/-- Accepts a launch: its grid has a sequencer, its store and its CSM, zeroed; an undo context opens window 0
(R165, R248, R320, R364). -/
def acceptGrid (s : State) (id : Nat) (pl : PLaunch) (l : LaunchRec) (new : Option Ctx) (brks : List Brkpt)
    (allstop : Bool) : State :=
  let (c, s) := match new, pl.ctx with
    | some x, _ => (id, { s with ctxs := mset s.ctxs id x })
    | none, some c => (c, s)
    | none, none => (id, s)
  let serial := ((mget s.ctxs c).map (·.frserial)).getD 0
  let s := s.modCtx c fun x => { x with frserial := x.frserial + 1 }
  let gseq := (freeGseq s).getD 0
  let gr : Grid :=
    { lrec := l, lvl := Lvl.start (mkPc l.entry.toNat 0) 4, ring := [], ringBase := 0, part := pl.part, space := pl.space
      queue := pl.queue, csn := pl.csn, prio := pl.prio, depth := pl.depth, launcher := pl.launcher, gseq := gseq
      signal := pl.sig, ctx := c, brks := brks, allstop := allstop, nextBlk := 0, doneBlk := [], status := .running
      frozen := false, msgdrop := 0, counters := [], signalled := false, completing := false, owed := none, aborted := false }
  let s := { dropUnit (coldDies s pl.part) (csmKey id 0) with
    grids := mset s.grids id gr
    frames := mset s.frames (fKey id 2 0 0) (Frame.level0 serial l.params) }
  let s := s.traceBy c (0x5000 + gseq) 6 (natBytes 4 0xFFFFFFFF ++ natBytes 4 l.grid)
  if new.isSome && l.undo then openWindow s id c 0 .grid 0 (0x5000 + gseq) else s

/-- The acceptance of a LAUNCH carries the clock of the child's sequencer to the core that waits for it (R329). -/
def tellParent (s : State) (id : Nat) (pl : PLaunch) : State :=
  match pl.party, s.grid id with
  | some p, some gr =>
    let s := s.bump (0x5000 + gr.gseq)
    match s.coreOf p with
    | some core => s.receive core (s.clock (0x5000 + gr.gseq))
    | none => s
  | _, _ => s

/-- Judges a waiting launch and carries the verdict out: none while it waits, as it does on a device in error (R412). -/
def tryLaunch (s : State) (id : Nat) : Option State :=
  if s.reg.isDown then none
  else (mget s.launches id).bind fun pl => match judge s id pl with
    | .waits s' => if s'.fills ≠ s.fills then some s' else none
    | .dead _ => none
    | .refused st s => some (giveStatus s pl id st)
    | .go l new brks stop s => some (giveStatus (tellParent (acceptGrid s id pl l new brks stop) id pl) pl id 0)

/-- GRID_LAUNCH_ACCEPT: a launch that waits is judged: accepted, or refused with its status (R364). -/
def execGridLaunchAccept (id : Nat) (s : State) : Out :=
  match (mget s.launches id).map (judge s id) with
  | some (.dead pa) => .fault (.noSuchMemory pa)
  | _ => happens s (tryLaunch s id)

/-! ### Timetables -/

/-- A node of a timetable's bytes (R367). -/
def parseNode (x : Nat) : TNode :=
  { lrec := BitVec.ofNat 64 (nfield x 0 64), ctx := BitVec.ofNat 64 (nfield x 64 64), sig := BitVec.ofNat 64 (nfield x 128 64)
    prio := nfield x 224 2, left := nfield x 192 16
    succ := (List.range (nfield x 220 4)).map fun k => nfield x (256 + 16 * k) 16, launched := false, done := false }

/-- Whether a node has a reserved bit set or more than 8 successors. -/
def nodeBad (x : Nat) : Bool :=
  decide (nfield x 384 128 ≠ 0 ∨ nfield x 226 30 ≠ 0 ∨ nfield x 208 12 ≠ 0 ∨ 8 < nfield x 220 4)

/-- Nodes that a topological walk reaches: n rounds, each taking the nodes all of whose predecessors are taken. -/
def reached (nodes : List TNode) : Nat → List Nat → List Nat
  | 0, l => l
  | f + 1, l =>
    let free (i : Nat) : Bool := decide (i ∉ l) && (List.range nodes.length).all fun j =>
      decide (j ∈ l) || !((nodes[j]?.map (·.succ)).getD []).contains i
    reached nodes f (l ++ (List.range nodes.length).filter free)

/-- A timetable that R368 refuses with reason 10. -/
def tableBad (nodes : List TNode) : Bool :=
  let n := nodes.length
  let refs (i : Nat) : Nat := ((nodes.flatMap (·.succ)).filter (· = i)).length
  (nodes.any fun x => x.succ.any fun k => decide (n ≤ k)) ||
    ((List.range n).any fun i => decide ((nodes[i]?.map (·.left)).getD 0 ≠ refs i)) ||
    decide ((reached nodes n []).length ≠ n)

end Sys2Proof.Machine
end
-------
WHAT THE TASK ASKS. Nothing in the data above may be skipped; repeat it all exactly.

TASK RESPONSE.
/-- Accepts a launch: its grid has a sequencer, its store and its CSM, zeroed; an undo context opens window 0
(R165, R248, R320, R364). -/
def acceptGrid (s : State) (id : Nat) (pl : PLaunch) (l : LaunchRec) (new : Option Ctx) (brks : List Brkpt)
    (allstop : Bool) : State :=
  let (c, s) := match new, pl.ctx with
    | some x, _ => (id, { s with ctxs := mset s.ctxs id x })
    | none, some c => (c, s)
    | none, none => (id, s)
  let serial := ((mget s.ctxs c).map (·.frserial)).getD 0
  let s := s.modCtx c fun x => { x with frserial := x.frserial + 1 }
  let gseq := (freeGseq s).getD 0
  let gr : Grid :=
    { lrec := l, lvl := Lvl.start (mkPc l.entry.toNat 0) 4, ring := [], ringBase := 0, part := pl.part, space := pl.space
      queue := pl.queue, csn := pl.csn, prio := pl.prio, depth := pl.depth, launcher := pl.launcher, gseq := gseq
      signal := pl.sig, ctx := c, brks := brks, allstop := allstop, nextBlk := 0, doneBlk := [], status := .running
      frozen := false, msgdrop := 0, counters := [], signalled := false, completing := false, owed := none, aborted := false }
  let s := { dropUnit (coldDies s pl.part) (csmKey id 0) with
    grids := mset s.grids id gr
    frames := mset s.frames (fKey id 2 0 0) (Frame.level0 serial l.params) }
  let s := s.traceBy c (0x5000 + gseq) 6 (natBytes 4 0xFFFFFFFF ++ natBytes 4 l.grid)
  if new.isSome && l.undo then openWindow s id c 0 .grid 0 (0x5000 + gseq) else s

/-- The acceptance of a LAUNCH carries the clock of the child's sequencer to the core that waits for it (R329). -/
def tellParent (s : State) (id : Nat) (pl : PLaunch) : State :=
  match pl.party, s.grid id with
  | some p, some gr =>
    let s := s.bump (0x5000 + gr.gseq)
    match s.coreOf p with
    | some core => s.receive core (s.clock (0x5000 + gr.gseq))
    | none => s
  | _, _ => s

/-- Judges a waiting launch and carries the verdict out: none while it waits, as it does on a device in error (R412). -/
def tryLaunch (s : State) (id : Nat) : Option State :=
  if s.reg.isDown then none
  else (mget s.launches id).bind fun pl => match judge s id pl with
    | .waits s' => if s'.fills ≠ s.fills then some s' else none
    | .dead _ => none
    | .refused st s => some (giveStatus s pl id st)
    | .go l new brks stop s => some (giveStatus (tellParent (acceptGrid s id pl l new brks stop) id pl) pl id 0)

/-- GRID_LAUNCH_ACCEPT: a launch that waits is judged: accepted, or refused with its status (R364). -/
def execGridLaunchAccept (id : Nat) (s : State) : Out :=
  match (mget s.launches id).map (judge s id) with
  | some (.dead pa) => .fault (.noSuchMemory pa)
  | _ => happens s (tryLaunch s id)

/-! ### Timetables -/

/-- A node of a timetable's bytes (R367). -/
def parseNode (x : Nat) : TNode :=
  { lrec := BitVec.ofNat 64 (nfield x 0 64), ctx := BitVec.ofNat 64 (nfield x 64 64), sig := BitVec.ofNat 64 (nfield x 128 64)
    prio := nfield x 224 2, left := nfield x 192 16
    succ := (List.range (nfield x 220 4)).map fun k => nfield x (256 + 16 * k) 16, launched := false, done := false }

/-- Whether a node has a reserved bit set or more than 8 successors. -/
def nodeBad (x : Nat) : Bool :=
  decide (nfield x 384 128 ≠ 0 ∨ nfield x 226 30 ≠ 0 ∨ nfield x 208 12 ≠ 0 ∨ 8 < nfield x 220 4)

/-- Nodes that a topological walk reaches: n rounds, each taking the nodes all of whose predecessors are taken. -/
def reached (nodes : List TNode) : Nat → List Nat → List Nat
  | 0, l => l
  | f + 1, l =>
    let free (i : Nat) : Bool := decide (i ∉ l) && (List.range nodes.length).all fun j =>
      decide (j ∈ l) || !((nodes[j]?.map (·.succ)).getD []).contains i
    reached nodes f (l ++ (List.range nodes.length).filter free)

/-- A timetable that R368 refuses with reason 10. -/
def tableBad (nodes : List TNode) : Bool :=
  let n := nodes.length
  let refs (i : Nat) : Nat := ((nodes.flatMap (·.succ)).filter (· = i)).length
  (nodes.any fun x => x.succ.any fun k => decide (n ≤ k)) ||
    ((List.range n).any fun i => decide ((nodes[i]?.map (·.left)).getD 0 ≠ refs i)) ||
    decide ((reached nodes n []).length ≠ n)

end Sys2Proof.Machine
end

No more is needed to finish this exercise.